In all cases, we trigger and checkpoint all threads, regardless of
PHASE. They are all on the task list and will all get triggered (sent a
signal). However, we let the PHASE1 threads (if any) run before the
others are triggered.

The PHASE1 threads are normally blocked in the kernel, waiting for a
checkpoint request. As you noted, they are "triggered" first if they
exist. All they do in their signal handler code is change the state
(again, you already noted this).
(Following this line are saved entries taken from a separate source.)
/-! ## 16-bit arithmetic -/

/-- ADD HL,r16 with carries out of bits 11 and 15 and Z kept; INC r16 and DEC r16 without flags, only the pair's two registers
or SP written (R260 to R262, R264). -/
def Obligations.PairArithmetic : Prop :=
  ∀ (p : Reg16) (s : State),
    let x : Word := s.regs.h ++ s.regs.l
    let v : Word :=
      match p with
      | .bc => s.regs.b ++ s.regs.c
      | .de => s.regs.d ++ s.regs.e
      | .hl => x
      | .sp => s.sp
    let wrote (w : Word) : State :=
      match p with
      | .bc => { retired 1 8 s with regs := { s.regs with b := (w >>> 8).setWidth 8, c := w.setWidth 8 } }
      | .de => { retired 1 8 s with regs := { s.regs with d := (w >>> 8).setWidth 8, e := w.setWidth 8 } }
      | .hl => { retired 1 8 s with regs := { s.regs with h := (w >>> 8).setWidth 8, l := w.setWidth 8 } }
      | .sp => { retired 1 8 s with sp := w }
    (Encoded (0b00#2 ++ p.code ++ 0b1001#4) 1 (fun _ _ => Fam.addHl p) ∧
      exec (Fam.addHl p) s =
        .next { retired 1 8 s with
          regs := { s.regs with h := ((x + v) >>> 8).setWidth 8, l := (x + v).setWidth 8 }
          f :=
            { z := s.f.z
              n := false
              hf := decide (0xFFF < x.toNat % 0x1000 + v.toNat % 0x1000)
              cf := decide (0xFFFF < x.toNat + v.toNat) } }) ∧
    (Encoded (0b00#2 ++ p.code ++ 0b0011#4) 1 (fun _ _ => Fam.incR16 p) ∧
      exec (Fam.incR16 p) s = .next (wrote (v + 1#16))) ∧
    (Encoded (0b00#2 ++ p.code ++ 0b1011#4) 1 (fun _ _ => Fam.decR16 p) ∧
      exec (Fam.decR16 p) s = .next (wrote (v - 1#16)))

/-! ## Rotates, shifts, bits -/

/-- RLCA, RRCA, RLA and RRA: A rotated, Z, N and HF cleared, CF the bit moved out (R270 to R273). -/
def Obligations.AccumulatorRotates : Prop :=
  ∀ s : State,
    let result (op : RotOp) : State :=
      { retired 1 4 s with
        regs := { s.regs with a := shifted op s.regs.a s.f.cf }
        f := { z := false, n := false, hf := false, cf := shiftedOut op s.regs.a } }
    (Encoded 0x07#8 1 (fun _ _ => .rlca) ∧ exec .rlca s = .next (result .rlc)) ∧
    (Encoded 0x0F#8 1 (fun _ _ => .rrca) ∧ exec .rrca s = .next (result .rrc)) ∧
    (Encoded 0x17#8 1 (fun _ _ => .rla) ∧ exec .rla s = .next (result .rl)) ∧
    (Encoded 0x1F#8 1 (fun _ _ => .rra) ∧ exec .rra s = .next (result .rr))

/-- RLC, RRC, RL and RR of the secondary table on a register and on the byte at HL, which is always written back (R275 to
R282). -/
def Obligations.SecondaryRotates : Prop :=
  ∀ (op : RotOp) (s : State), op = .rlc ∨ op = .rrc ∨ op = .rl ∨ op = .rr →
    let flags (v : Byte) : Flags :=
      { z := shifted op v s.f.cf == 0x00#8, n := false, hf := false, cf := shiftedOut op v }
    let p : Word := s.regs.h ++ s.regs.l
    (∀ t : Reg8,
      EncodedCb (0b00#2 ++ op.code ++ t.code) (Fam.rotR op t) ∧
      exec (Fam.rotR op t) s =
        .next { retired 2 8 s with
          regs := s.regs.set t (shifted op (s.regs.get t) s.f.cf), f := flags (s.regs.get t) }) ∧
    EncodedCb (0b00#2 ++ op.code ++ 0b110#3) (Fam.rotHl op) ∧
    exec (Fam.rotHl op) s =
      .next { writeByte (retired 2 16 s) p (shifted op (readByte s p) s.f.cf) with f := flags (readByte s p) }

/-- SLA, SRA, SWAP and SRL on a register and on the byte at HL, which is always written back (R283 to R290). -/
def Obligations.SecondaryShifts : Prop :=
  ∀ (op : RotOp) (s : State), op = .sla ∨ op = .sra ∨ op = .swap ∨ op = .srl →
    let flags (v : Byte) : Flags :=
      { z := shifted op v s.f.cf == 0x00#8, n := false, hf := false, cf := shiftedOut op v }
    let p : Word := s.regs.h ++ s.regs.l
    (∀ t : Reg8,
      EncodedCb (0b00#2 ++ op.code ++ t.code) (Fam.rotR op t) ∧
      exec (Fam.rotR op t) s =
        .next { retired 2 8 s with
          regs := s.regs.set t (shifted op (s.regs.get t) s.f.cf), f := flags (s.regs.get t) }) ∧
    EncodedCb (0b00#2 ++ op.code ++ 0b110#3) (Fam.rotHl op) ∧
    exec (Fam.rotHl op) s =
      .next { writeByte (retired 2 16 s) p (shifted op (readByte s p) s.f.cf) with f := flags (readByte s p) }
It is that change of state that causes
them to leave the blocked state and begin running callbacks that have
been registered with CR_THREAD_CONTEXT. After the checkpoint they resume
blocking in the kernel, ready for the next checkpoint.

If there are no PHASE1 threads, then the PHASE2 and NOPHASE threads are
signaled instead of the PHASE1. However, if there are any PHASE1 threads
in a given process, then BLCR waits until they have finished running
their callbacks and reached do_checkpoint(); this is the purpose of the
"phase_barrier". Only after that is cr_trigger_phase2() called to signal
the remaining (PHASE2 and NOPHASE) threads in the process.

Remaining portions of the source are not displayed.